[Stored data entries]
/-! ## Power -/

theorem limitWrite_kept {W : Nat} {s0 : State} (hW : 0x4 &&& W = 0x4) (s : State) (w : Nat) (hK : Framed W s0 s) :
    Framed W s0 (limitWrite s w) := by
  unfold limitWrite
  try dsimp only
  iterate 24 (all_goals first
    | with_reducible assumption
    | exact hwSub rfl hW
    | with_reducible apply setRfld_kept
    | with_reducible apply setRbit_kept
    | split)

theorem putSensor_kept {W : Nat} {s0 : State} (hW : 0x2000004 &&& W = 0x2000004) (s : State) (i : Nat)
    (v : Option Int) (hK : Framed W s0 s) : Framed W s0 (putSensor s i v) := by
  unfold putSensor
  try dsimp only
  iterate 24 (all_goals first
    | with_reducible assumption
    | exact hwSub rfl hW
    | with_reducible apply fresh_kept
    | with_reducible apply setRfld_kept
    | split
    | with_reducible refine keptMk_power (hwSub rfl hW) ?_)

theorem sampleOne_kept {W : Nat} {s0 : State} (hW : 0x2000004 &&& W = 0x2000004) (l : List (Nat × Option Int))
    (s : State) (e : Nat × Option Int) (hK : Framed W s0 s) : Framed W s0 (sampleOne l s e) := by
  unfold sampleOne
  try dsimp only
  iterate 24 (all_goals first
    | with_reducible assumption
    | exact hwSub rfl hW
    | with_reducible rfl
    | with_reducible apply countUp_kept
    | with_reducible apply putSensor_kept
    | split
    | with_reducible refine keptMk_power (hwSub rfl hW) ?_
    | (intro _; try dsimp only))

theorem sensorSample_kept {W : Nat} {s0 : State} (hW : 0x2000004 &&& W = 0x2000004) (s : State)
    (l : List (Nat × Option Int)) (hK : Framed W s0 s) : Framed W s0 (sensorSample s l) := by
  unfold sensorSample
  try dsimp only
  iterate 24 (all_goals first
    | with_reducible assumption
    | exact hwSub rfl hW
    | with_reducible rfl
    | with_reducible apply sampleOne_kept
    | with_reducible apply setRfld_kept
    | with_reducible apply foldl_kept
    | with_reducible apply foldl_kept_snd
    | with_reducible apply foldl_kept_fst
    | with_reducible apply foldl_kept_snd2
    | split
    | (intro _; try dsimp only))

theorem railTo_kept {W : Nat} {s0 : State} (hW : 0x2000000 &&& W = 0x2000000) (s : State) (r : Nat) (mv : Int)
    (hK : Framed W s0 s) : Framed W s0 (railTo s r mv) := by
  unfold railTo
  try dsimp only
  iterate 24 (all_goals first
    | with_reducible assumption
    | exact hwSub rfl hW
    | with_reducible rfl
    | with_reducible apply forNat_kept
    | with_reducible apply emit_kept
    | split
    | with_reducible refine keptMk_power (hwSub rfl hW) ?_
    | (intro _; try dsimp only))

theorem railsFor_kept {W : Nat} {s0 : State} (hW : 0x2000000 &&& W = 0x2000000) (s : State) (step : Nat)
    (hK : Framed W s0 s) : Framed W s0 (railsFor s step) := by
  unfold railsFor
  try dsimp only
  iterate 24 (all_goals first
    | with_reducible assumption
    | exact hwSub rfl hW
    | with_reducible rfl
    | with_reducible apply forNat_kept
    | with_reducible apply railTo_kept
    | split
    | (intro _; try dsimp only))

theorem clockStep_kept {W : Nat} {s0 : State} (hW : 0x4 &&& W = 0x4) (s : State) (n : Nat) (hK : Framed W s0 s) :
    Framed W s0 (clockStep s n) := by
  unfold clockStep
  try dsimp only
  iterate 24 (all_goals first
    | with_reducible assumption
    | exact hwSub rfl hW
    | with_reducible rfl
    | with_reducible apply setRfld_kept
    | split
    | (intro _; try dsimp only))

theorem setStep_kept {W : Nat} {s0 : State} (hW : 0x2000004 &&& W = 0x2000004) (s : State) (n : Nat)
    (hK : Framed W s0 s) : Framed W s0 (setStep s n) := by
  unfold setStep
  try dsimp only
  iterate 24 (all_goals first
    | with_reducible assumption
    | exact hwSub rfl hW
    | with_reducible rfl
    | with_reducible apply clockStep_kept
    | with_reducible apply railsFor_kept
    | with_reducible apply countUp_kept
    | split
    | (intro _; try dsimp only))

theorem setEmerg_kept {W : Nat} {s0 : State} (hW : 0x4 &&& W = 0x4) (s : State) (ethm : Bool) (epwr : Bool)
    (hK : Framed W s0 s) : Framed W s0 (setEmerg s ethm epwr).2 := by
  unfold setEmerg
  try dsimp only
  iterate 24 (all_goals first
    | with_reducible assumption
    | exact hwSub rfl hW
    | with_reducible rfl
    | with_reducible apply setRbit_kept
    | with_reducible apply countUp_kept
    | split
    | (intro _; try dsimp only))

theorem setEmerg_kept' {W : Nat} {s0 : State} (hW : 0x4 &&& W = 0x4) (s : State) (ethm : Bool) (epwr : Bool)
    {tK : State} {xK} (hK : Framed W s0 s) (eK : setEmerg s ethm epwr = (xK, tK)) : Framed W s0 tK := by
  have := setEmerg_kept hW s ethm epwr hK
  rw [eK] at this
  exact this
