theorem quiet_setCore (s : State) (c : Core) (h : QuietCores s) (w : TabsWf s) :
    QuietCores (setCore s c { coreOf s c with stalled := none }) := by
  intro d
  by_cases e : d.val = c.val
  · have e' : d = c := Fin.ext e
    subst e'
    rw [coreOf_setCore_same _ _ _ w.cores]
    exact ⟨rfl, (h d).2⟩
  · rw [coreOf_setCore_other _ _ _ _ e]
    exact h d

theorem quiet_slotIssued (s : State) (c : Core) (i : Nat) (d : Wide) (h : QuietCores s) (w : TabsWf s) :
    QuietCores (slotIssued s c i d) :=
  quiet_of_cores _ _ (quiet_setCore s c h w) fun d => by unfold slotIssued coreOf; rw [setSec_cores, setCsr_cores]

/-! ## Clean tiles -/

theorem readEcc_clean (t : Tile) (n : Need) (h : CleanTile t) : readEcc t n = t := by
  obtain ⟨v, a, p, tt, cv, po, ue, ce, sd⟩ := t
  obtain ⟨h1, h2, h3⟩ := h
  simp only at h1 h2 h3
  subst h1 h2 h3
  unfold readEcc
  split <;> rfl

theorem readsCe_clean (t : Tile) (n : Need) (h : CleanTile t) : readsCe t n = false := by
  unfold readsCe granIn; rw [h.2.2]; rfl

/-- Reading what n asks changes nothing in the tile. -/
def Untouched (t : Tile) (n : Need) : Prop := readEcc t n = t ∧ readsCe t n = false

theorem untouched_clean (t : Tile) (n : Need) (h : CleanTile t) : Untouched t n := ⟨readEcc_clean t n h, readsCe_clean t n h⟩

/-- An operation that asks nothing of the canvas touches nothing. -/
theorem untouched_noNeed (t : Tile) : Untouched t noNeed := by
  have h : ∀ l : Tab Bool, (l.filter fun _ => true) = l := fun l => by simp
  constructor
  · unfold readEcc noNeed
    simp [h]
  · unfold readsCe granIn noNeed
    simp

/-- Reading such a tile changes nothing but the table's own form. -/
theorem touchTile_untouched (s : State) (k : Nat) (n : Need) (h : Untouched (tileOf s k) n) :
    touchTile s k n = setTile s k (tileOf s k) := by
  unfold touchTile
  simp only [h.1, h.2]
  rw [if_neg (by simp)]

theorem tab_set_get {α : Type} [DecidableEq α] (d : Nat → α) (t : Tab α) (k : Nat) (h : tabWf d t = true) :
    tabSet t (d k) k (tabGet t (d k) k) = t := by
  apply tab_ext d
  · exact tabSet_wf d t k _ h
  · exact h
  · intro j
    by_cases e : j = k
    · subst e; exact tabGet_tabSet_same d t j _ h
    · exact tabGet_tabSet_other t (d k) (d j) k j _ e

theorem setTile_tileOf (s : State) (k : Nat) (h : TabsWf s) : setTile s k (tileOf s k) = s := by
  unfold setTile tileOf
  rw [tab_set_get (fun _ => ({} : Tile)) s.tiles k h.tiles]

theorem touchAll_untouched (s : State) (l : List (Nat × Need)) (w : TabsWf s) (h : ∀ e ∈ l, Untouched (tileOf s e.1) e.2) :
    touchAll s l = s := by
  unfold touchAll
  induction l with
  | nil => rfl
  | cons e r ih =>
    rw [List.foldl_cons, touchTile_untouched s e.1 e.2 (h e (List.mem_cons_self ..)), setTile_tileOf s e.1 w]
    exact ih fun x hx => h x (List.mem_cons_of_mem _ hx)

/-! ## The start of a one-section instruction -/

/-- The tiles of a section after its M and V slots have committed. -/
def slotTiles (s : State) (i : Nat) (d : Wide) (x : Cross) : State :=
  (workTiles s i).foldl (fun s t =>
    setTile s t (vApply (hPsel d) (vfOf d.v) x t (tileOf s t) (mApply (hPsel d) (mfOf d.m) (tileOf s t) (tileOf s t)))) s
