/-- R67, R74: a core's load of its own DRAM reaches x5, and x0 stays 0. -/
theorem test_core_loads : (match exec (.boardLoad 0 ⟨.load, 5, 4⟩ 16 .pending) { withMem with dram := [(16, 0xFE), (19, 0x80)] } with
    | .next t => coreX t 0 5 == 0x800000FE | _ => false) = true ∧
    (match exec (.boardLoad 0 ⟨.load, 0, 4⟩ 16 .pending) { withMem with dram := [(16, 0xFE)] } with
    | .next t => coreX t 0 0 == 0 | _ => false) = true := by decide +kernel

/-- R65, R99: CORE_SECBIND reads back the sections bound. -/
theorem test_csr_reads : (match exec (.rcRead (.core 0 .m) (.csr 0x5C0) 8) bound with
    | .next t => t.out == [Out.data (.core 0 .m) 3] | _ => false) = true := by decide +kernel

/-- R520: the DVSEC's copy of DEV_IDENT. -/
theorem test_dvsec_copy : (match exec (.rcRead .pf0 (.cfg 0x418) 2)
      { put basted [(oDevIdent, 0xAA47)] with host := { basted.host with cfgReady := true } } with
    | .next t => t.out == [Out.data .pf0 0xAA47] | _ => false) = true := by decide +kernel
end Sys2Proof.Tests
end

section
/-! SUPPORT and PROOFS. What every command keeps (R4, R8, R23): `exec_writes` says of each command that it ends in a next
state and changes no part of the state beside its write set, by the frame lemmas of its operation. -/

namespace Sys2Proof.Machine

variable {W : Nat} {s0 s : State}

/-! ## Frames as lists of parts -/

/-- The mask of a list of parts. -/
def partMask (l : List Part) : Nat := l.foldr (fun p w => 2 ^ p.idx ||| w) 0

/-- Each part has a bit of its own. -/
theorem Part.idx_injective {p q : Part} (h : p.idx = q.idx) : p = q := by
  have e (r : Part) : Part.ofNat r.idx = r := by cases r <;> rfl
  rw [← e p, ← e q, h]

/-- The bit of a part that is not listed is clear. -/
theorem partMask_testBit {l : List Part} {p : Part} (hp : p ∉ l) : (partMask l).testBit p.idx = false := by
  induction l with
  | nil => exact Nat.zero_testBit _
  | cons q r ih =>
    obtain ⟨hq, hr⟩ := List.ne_and_not_mem_of_not_mem_cons hp
    have hi : q.idx ≠ p.idx := fun e => hq (Part.idx_injective e).symm
    simp only [partMask, List.foldr_cons, Nat.testBit_or, Nat.testBit_two_pow_of_ne hi, Bool.false_or]
    exact ih hr

theorem Framed.sameBut {l : List Part} {s t : State} (h : Framed (partMask l) s t) : SameBut l s t :=
  fun p hp => h.same p (partMask_testBit hp)

/-! ## The frame of every command -/

/-- Command c ends in a next state, which keeps what every command keeps and all parts but those of c's write set. -/
def Writes (c : Instr) (s : State) : Prop := ∃ t, exec c s = .next t ∧ Framed (partMask (writeSet c)) s t

theorem next_writes {t : State} (h : Framed W s t) : ∃ u, (.next t : Res) = .next u ∧ Framed W s u := ⟨t, rfl, h⟩

/-! A command that runs behind a gate: the frame of what it does behind it is the frame of the command. -/

theorem whenOn_writes {act : State → State} (hact : ∀ t, Framed W s t → Framed W s (act t)) :
    ∃ t, (.next (whenOn s act) : Res) = .next t ∧ Framed W s t :=
  next_writes (whenOn_kept s act (Framed.refl W s) hact)

theorem regWrite_writes {r : Requester} {off : Nat} {ok : Requester → Bool} {act : State → State}
    (hW : 0x4 &&& W = 0x4) (hact : ∀ t, Framed W s t → Framed W s (act t)) :
    ∃ t, (.next (regWrite s r off ok act) : Res) = .next t ∧ Framed W s t :=
  next_writes (regWrite_kept hW s r off ok act (Framed.refl W s) hact)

> _TASK OBJECTIVE_
Given the records above, reproduce precisely and only the lines between the line holding "unfold readEcc noNeed" and the line holding "[DecidableEq α] (d", inclusive.

> _WORKED SOLUTION_
  · unfold readEcc noNeed
    simp [h]
  · unfold readsCe granIn noNeed
    simp

/-- Reading such a tile changes nothing but the table's own form. -/
theorem touchTile_untouched (s : State) (k : Nat) (n : Need) (h : Untouched (tileOf s k) n) :
    touchTile s k n = setTile s k (tileOf s k) := by
  unfold touchTile
  simp only [h.1, h.2]
  rw [if_neg (by simp)]

theorem tab_set_get {α : Type} [DecidableEq α] (d : Nat → α) (t : Tab α) (k : Nat) (h : tabWf d t = true) :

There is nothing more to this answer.